Definitely going to get rims for this car. I've seen a few different pics of the Cruze with different rims and I really like it.


----------



## naazlee (Aug 12, 2010)

I agree there are wide range of options readily available in the market and they can fit in. Just that gotta be careful while its fixed just to ensure the safety. I guess professional would do it pefectly. I am sure after that the car would be beautiful. Do share your views with us...


----------



## smithz (Aug 12, 2010)

my friend just upgrade to be "19 and lowering springs....looks sweet. he is using aftermarket wheels/rims.


----------



## Crystal_Red_Cruze (Apr 12, 2011)

cruze-control said:


> the oem rims arent really doing it for me. do any of you plan on getting aftermarket rims as soon as you buy the car? im thinking of some nice 18" rims with a little bit of dish to it. how about you guys?

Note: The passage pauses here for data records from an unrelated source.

/-- SUMCOPY, SEAL_PROGRAM, COPY_PROGRAM, CODE_PROGRAM and TEST run on their page's core; a read they cannot correct
ends in a fault and another try (R140, R152, R181, R182, R190, R197, R202, R220). -/
def Obligations.VendorProgramsRun : Prop :=
  (∀ (s : State) (find : State → Option VJob) (v : VendorIn) (j : VJob), (∀ c, (s.vendor c).turn = false) →
    (find s = none → s.vendorTurn find v = (s, none)) ∧
    (find s = some j → s.vendorTurn find v = if s.vendorGets j.core v then (s, some j) else (s.vendorWait j.core v, none))) ∧
  (∀ (s q : State) (p : Nat) (v : VendorIn) (other : Option Bytes),
    (s.vendorTurn (fun q => q.vjobFor .sumcopy p) v = (q, none) → exec (.sumcopy p v) s = .next q) ∧
    (s.vendorTurn (fun q => q.vjobFor .seal p) v = (q, none) → exec (.sealProgram p v) s = .next q) ∧
    (s.vendorTurn (fun q => q.vjobFor .copy p) v = (q, none) → exec (.copyProgram p v) s = .next q) ∧
    (s.vendorTurn (fun q => q.vjobFor .code p) v = (q, none) → exec (.codeProgram p v other) s = .next q) ∧ ∀ j : VJob,
    (s.vendorTurn (fun q => q.vjobFor .sumcopy p) v = (q, some j) → q.store.valid p = true → (q.store.pent p).tier = .both →
      q.store.sumcopied.any (fun x => x.1 == p) = false → q.store.releases.contains p = true →
      let dim := (q.store.header p).dim
      let r := q.sense (pagePc p) [(q.store.summaryAddr p dim, summaryBytes dim)]
      (r.2 = true → exec (.sumcopy p v) s = .next (r.1.vendorUe j v p)) ∧
      ∀ t, r.2 = false → r.1.copySummary p = some t →
        exec (.sumcopy p v) s = .next (t.vendorRun j v) ∧ t.store.sumcopied.any (fun x => x.1 == p) = true) ∧
    (s.vendorTurn (fun q => q.vjobFor .seal p) v = (q, some j) → q.store.inDram p = true → (q.store.header p).pstate = .sealing →
      q.restore? p = none →
      let h := q.store.header p
      let r := q.sense (pagePc p) (rowRegions (q.store.frameOf p) h.kvfmt h.dim h.rows)
      let w := r.1.writeSeal p (Keccak.shake256 (sealBytes q.store p h.kvfmt h.dim h.firstpos h.rows) 32)
      (r.2 = true → exec (.sealProgram p v) s = .next (r.1.vendorUe j v p)) ∧
      (r.2 = false → exec (.sealProgram p v) s =
        .next (if w.2 then w.1.vendorRetry j v p else (w.1.vendorRun j v).sealDone j))) ∧
    (s.vendorTurn (fun q => q.vjobFor .copy p) v = (q, some j) → q.store.valid p = true → let r := q.sensePage p
      exec (.copyProgram p v) s = .next (if r.2 then r.1.vendorUe j v p else r.1.vendorRun j v)) ∧
    (s.vendorTurn (fun q => q.vjobFor .code p) v = (q, some j) → q.store.valid p = true → let r := q.sensePage p
      (r.2 = true → exec (.codeProgram p v other) s = .next (r.1.vendorUe j v p)) ∧
      (r.2 = false → exec (.codeProgram p v other) s =
        .next (if j.arg = 1 then (r.1.vendorRun j v).rbDecode other else r.1.vendorRun j v)))) ∧
  (∀ (s : State) (j : VJob) (v : VendorIn), (s.core j.core).burst = none → (s.core j.core).pc < 1024 → v.spill = false →
    SMap.wf {} s.sluice.vendors = true → (s.vendor j.core).queue = [j] → (s.vendor j.core).due = [] →
    s.sluice.vjobs.all (fun x => x.core != j.core) = true →
    let t := s.vendorRun j v
    t.store = s.store ∧ t.regs = s.regs ∧ (t.vendor j.core).queue = [] ∧ (t.core j.core).vendor = true ∧
    (t.core j.core).code = (s.core j.core).code ∧ (t.core j.core).grants = (s.core j.core).grants ∧
    ∀ c, c ≠ j.core → t.core c = s.core c) ∧
  ∀ (s : State) (c : Nat) (v : VendorIn), c < s.stackCount * 1024 → s.sluice.vload.isSome = true → (s.core c).burst = none →
    (s.core c).pc < 1024 → v.spill = false → SMap.wf {} s.sluice.vendors = true → (s.vendor c).queue = [] →
    (s.vendor c).due = [] → s.sluice.vjobs.all (fun x => x.core != c) = true → s.vendorGets c v = true →
    (∃ t, exec (.test c false v) s = .next t ∧ t.store = s.store ∧ t.regs = s.regs ∧ (t.core c).vendor = true ∧
      (s.countersOk = true → t.ctr .scCntVcmd c = min 0xFFFFFFFFFFFF (s.ctr .scCntVcmd c + 1))) ∧
    ∃ t n, exec (.test c true v) s = .next t ∧ t.store = s.store ∧
      t.reg .scFaultCause (c / 1024) =
        wordOf (c / 16 % 64 + place 6 (c % 16) + place 10 7 + place 14 (Config.vendorPc n % 1024)) ∧
      t.rbit .scFault (c / 1024) (c / 16 % 64) = true
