/-! setFirm writes firm alone. -/

@[simp] theorem setFirm_variant (s : State) (f : FirmSt) : (s.setFirm f).variant = s.variant := rfl
@[simp] theorem setFirm_regs (s : State) (f : FirmSt) : (s.setFirm f).regs = s.regs := rfl
@[simp] theorem setFirm_ctrs (s : State) (f : FirmSt) : (s.setFirm f).ctrs = s.ctrs := rfl
@[simp] theorem setFirm_hubUnits (s : State) (f : FirmSt) : (s.setFirm f).hubUnits = s.hubUnits := rfl
@[simp] theorem setFirm_mgmtMs (s : State) (f : FirmSt) : (s.setFirm f).mgmtMs = s.mgmtMs := rfl
@[simp] theorem setFirm_fresh (s : State) (f : FirmSt) : (s.setFirm f).fresh = s.fresh := rfl
@[simp] theorem setFirm_out (s : State) (f : FirmSt) : (s.setFirm f).out = s.out := rfl
@[simp] theorem setFirm_pending (s : State) (f : FirmSt) : (s.setFirm f).pending = s.pending := rfl
@[simp] theorem setFirm_undef (s : State) (f : FirmSt) : (s.setFirm f).undef = s.undef := rfl
@[simp] theorem setFirm_store (s : State) (f : FirmSt) : (s.setFirm f).store = s.store := rfl
@[simp] theorem setFirm_cam (s : State) (f : FirmSt) : (s.setFirm f).cam = s.cam := rfl
@[simp] theorem setFirm_links (s : State) (f : FirmSt) : (s.setFirm f).links = s.links := rfl
@[simp] theorem setFirm_furrows (s : State) (f : FirmSt) : (s.setFirm f).furrows = s.furrows := rfl
@[simp] theorem setFirm_conns (s : State) (f : FirmSt) : (s.setFirm f).conns = s.conns := rfl
@[simp] theorem setFirm_reasm (s : State) (f : FirmSt) : (s.setFirm f).reasm = s.reasm := rfl
@[simp] theorem setFirm_slots (s : State) (f : FirmSt) : (s.setFirm f).slots = s.slots := rfl
@[simp] theorem setFirm_ctxs (s : State) (f : FirmSt) : (s.setFirm f).ctxs = s.ctxs := rfl
@[simp] theorem setFirm_turn (s : State) (f : FirmSt) : (s.setFirm f).turn = s.turn := rfl
@[simp] theorem setFirm_origins (s : State) (f : FirmSt) : (s.setFirm f).origins = s.origins := rfl
@[simp] theorem setFirm_nextEntry (s : State) (f : FirmSt) : (s.setFirm f).nextEntry = s.nextEntry := rfl
@[simp] theorem setFirm_nextAdmit (s : State) (f : FirmSt) : (s.setFirm f).nextAdmit = s.nextAdmit := rfl
@[simp] theorem setFirm_held (s : State) (f : FirmSt) : (s.setFirm f).held = s.held := rfl
@[simp] theorem setFirm_sentMarkers (s : State) (f : FirmSt) : (s.setFirm f).sentMarkers = s.sentMarkers := rfl
@[simp] theorem setFirm_dests (s : State) (f : FirmSt) : (s.setFirm f).dests = s.dests := rfl
@[simp] theorem setFirm_own (s : State) (f : FirmSt) : (s.setFirm f).own = s.own := rfl
@[simp] theorem setFirm_unsent (s : State) (f : FirmSt) : (s.setFirm f).unsent = s.unsent := rfl
@[simp] theorem setFirm_img (s : State) (f : FirmSt) : (s.setFirm f).img = s.img := rfl
@[simp] theorem setFirm_attn (s : State) (f : FirmSt) : (s.setFirm f).attn = s.attn := rfl
@[simp] theorem setFirm_sluice (s : State) (f : FirmSt) : (s.setFirm f).sluice = s.sluice := rfl
@[simp] theorem setFirm_host (s : State) (f : FirmSt) : (s.setFirm f).host = s.host := rfl
@[simp] theorem setFirm_mint (s : State) (f : FirmSt) : (s.setFirm f).mint = s.mint := rfl
@[simp] theorem setFirm_rel (s : State) (f : FirmSt) : (s.setFirm f).rel = s.rel := rfl
@[simp] theorem setFirm_power (s : State) (f : FirmSt) : (s.setFirm f).power = s.power := rfl

/-! Reading back. -/

theorem slot_setSlot_ne (s : State) (n m : Nat) (x : Slot) (h : m ≠ n) : (s.setSlot n x).slot m = s.slot m :=
  SMap.get_set_ne _ _ _ _ _ h

theorem slot_setSlot (s : State) (n : Nat) (x : Slot) (h : x ≠ {}) : (s.setSlot n x).slot n = x :=
  SMap.get_set_of_ne _ _ _ _ h

theorem link_setLink_ne (s : State) (l m : Nat) (x : Link) (h : m ≠ l) : (s.setLink l x).link m = s.link m :=
  SMap.get_set_ne _ _ _ _ _ h

theorem link_setLink (s : State) (l : Nat) (x : Link) (h : x ≠ {}) : (s.setLink l x).link l = x :=
  SMap.get_set_of_ne _ _ _ _ h

theorem conn_setConn_ne (s : State) (c m : Nat) (x : Conn) (h : m ≠ c) : (s.setConn c x).conn m = s.conn m :=
  SMap.get_set_ne _ _ _ _ _ h

theorem conn_setConn (s : State) (c : Nat) (x : Conn) (h : x ≠ {}) : (s.setConn c x).conn c = x :=
  SMap.get_set_of_ne _ _ _ _ h

theorem ctx_setCtx_ne (s : State) (c m : Nat) (x : CtxGate) (h : m ≠ c) : (s.setCtx c x).ctx m = s.ctx m :=
  SMap.get_set_ne _ _ _ _ _ h

theorem ctx_setCtx (s : State) (c : Nat) (x : CtxGate) (h : x ≠ {}) : (s.setCtx c x).ctx c = x :=
  SMap.get_set_of_ne _ _ _ _ h

theorem furrow_setFurrow_ne (s : State) (f m : Nat) (x : Furrow) (h : m ≠ f) :
    (s.setFurrow f x).furrow m = s.furrow m := SMap.get_set_ne _ _ _ _ _ h

theorem furrow_setFurrow (s : State) (f : Nat) (x : Furrow) (h : x ≠ {}) : (s.setFurrow f x).furrow f = x :=
  SMap.get_set_of_ne _ _ _ _ h

@[simp] theorem idleCore_setCore (s : State) (c : Nat) (k : Core) : (s.setCore c k).idleCore = s.idleCore := rfl

theorem core_setCore_ne (s : State) (c m : Nat) (k : Core) (h : m ≠ c) : (s.setCore c k).core m = s.core m :=
  SMap.get_set_ne _ _ _ _ _ h

theorem core_setCore (s : State) (c : Nat) (k : Core) (h : k ≠ s.idleCore) : (s.setCore c k).core c = k :=
  SMap.get_set_of_ne _ _ _ _ h

/-- A station that runs, waits or holds a lease is none that is not listed. -/
theorem ne_idleCore (s : State) (k : Core) (h : k.st = .run ∨ k.st = .wait ∨ k.lessee ≠ none) : k ≠ s.idleCore := by
  intro e
  rw [e, idleCore] at h
  split at h <;> simp_all

theorem ctr_count_ne (s : State) (c d : Ctr) (i j n : Nat) (h : d.key j ≠ c.key i) : (s.count c i n).ctr d j = s.ctr d j :=
  SMap.get_set_ne _ _ _ _ _ h

/-- A counter advances and saturates (R17). -/
theorem ctr_count (s : State) (c : Ctr) (i n : Nat) (h : SMap.wf 0 s.ctrs = true) :
    (s.count c i n).ctr c i = min ctrMax (s.ctr c i + n) := SMap.get_set_same _ _ _ _ h

/-- The value of a register reads back, and every other register is left alone. -/
theorem reg_setReg_ne (s : State) (r q : Reg) (i j : Nat) (w : Word) (h : q.key j ≠ r.key i) :
    (s.setReg r i w).reg q j = s.reg q j :=
  SMap.get_set_ne' _ _ _ _ _ _ h

theorem tick_next (s : State) : s.tick.fresh = s.fresh + 1 := rfl


end Sys2Proof.Machine.State
end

I think the rims on my Eco Cruze are awesome!:th_coolio:


----------



## oldtymer (Jun 22, 2011)

*ECO Cruze Alloy rims*

Are the ECO Cruze alloy rims made out of aluminum? or what is the alloy?


----------



## cruzeman (Mar 13, 2011)

forged aluminum


----------



## boats4life (May 28, 2011)

Would LOVE to put these on my Cruze...


http://farm6.static.flickr.com/5027/5593290825_63995e6d71_z.jpg


----------



## boats4life (May 28, 2011)

By the way, those are 20" Motegi MR 107's.


----------



## GMMillwright (Mar 5, 2011)

boats4life said:


> Would LOVE to put these on my Cruze...
> 
> 
> http://farm6.static.flickr.com/5027/5593290825_63995e6d71_z.jpg


Those aren't too bad, but they don't list those wheels with a 105 bolt circle. Any more details on that particular car?


----------



## boats4life (May 28, 2011)

The guy owns a shop, so he probably bought blanks and drilled them or changed the PCB. It would cost $3000 USD for me to do these rims and some tires with them custom drilled- I already looked into it. I am more than happy to pay that, but I need to have it first. I actually photoshopped the Cruze the way I want mine to look using the picture of the Cruze with the Road Runs body kit.


----------



## Family0 (Mar 18, 2011)

I dig the Volt wheels, very cool polished five spoke and similar build to the ECO wheel, wish I could swap.


----------



## 70x7 (Apr 24, 2011)

Stock is stock even if it does look good.
Aftermarket all the way!


----------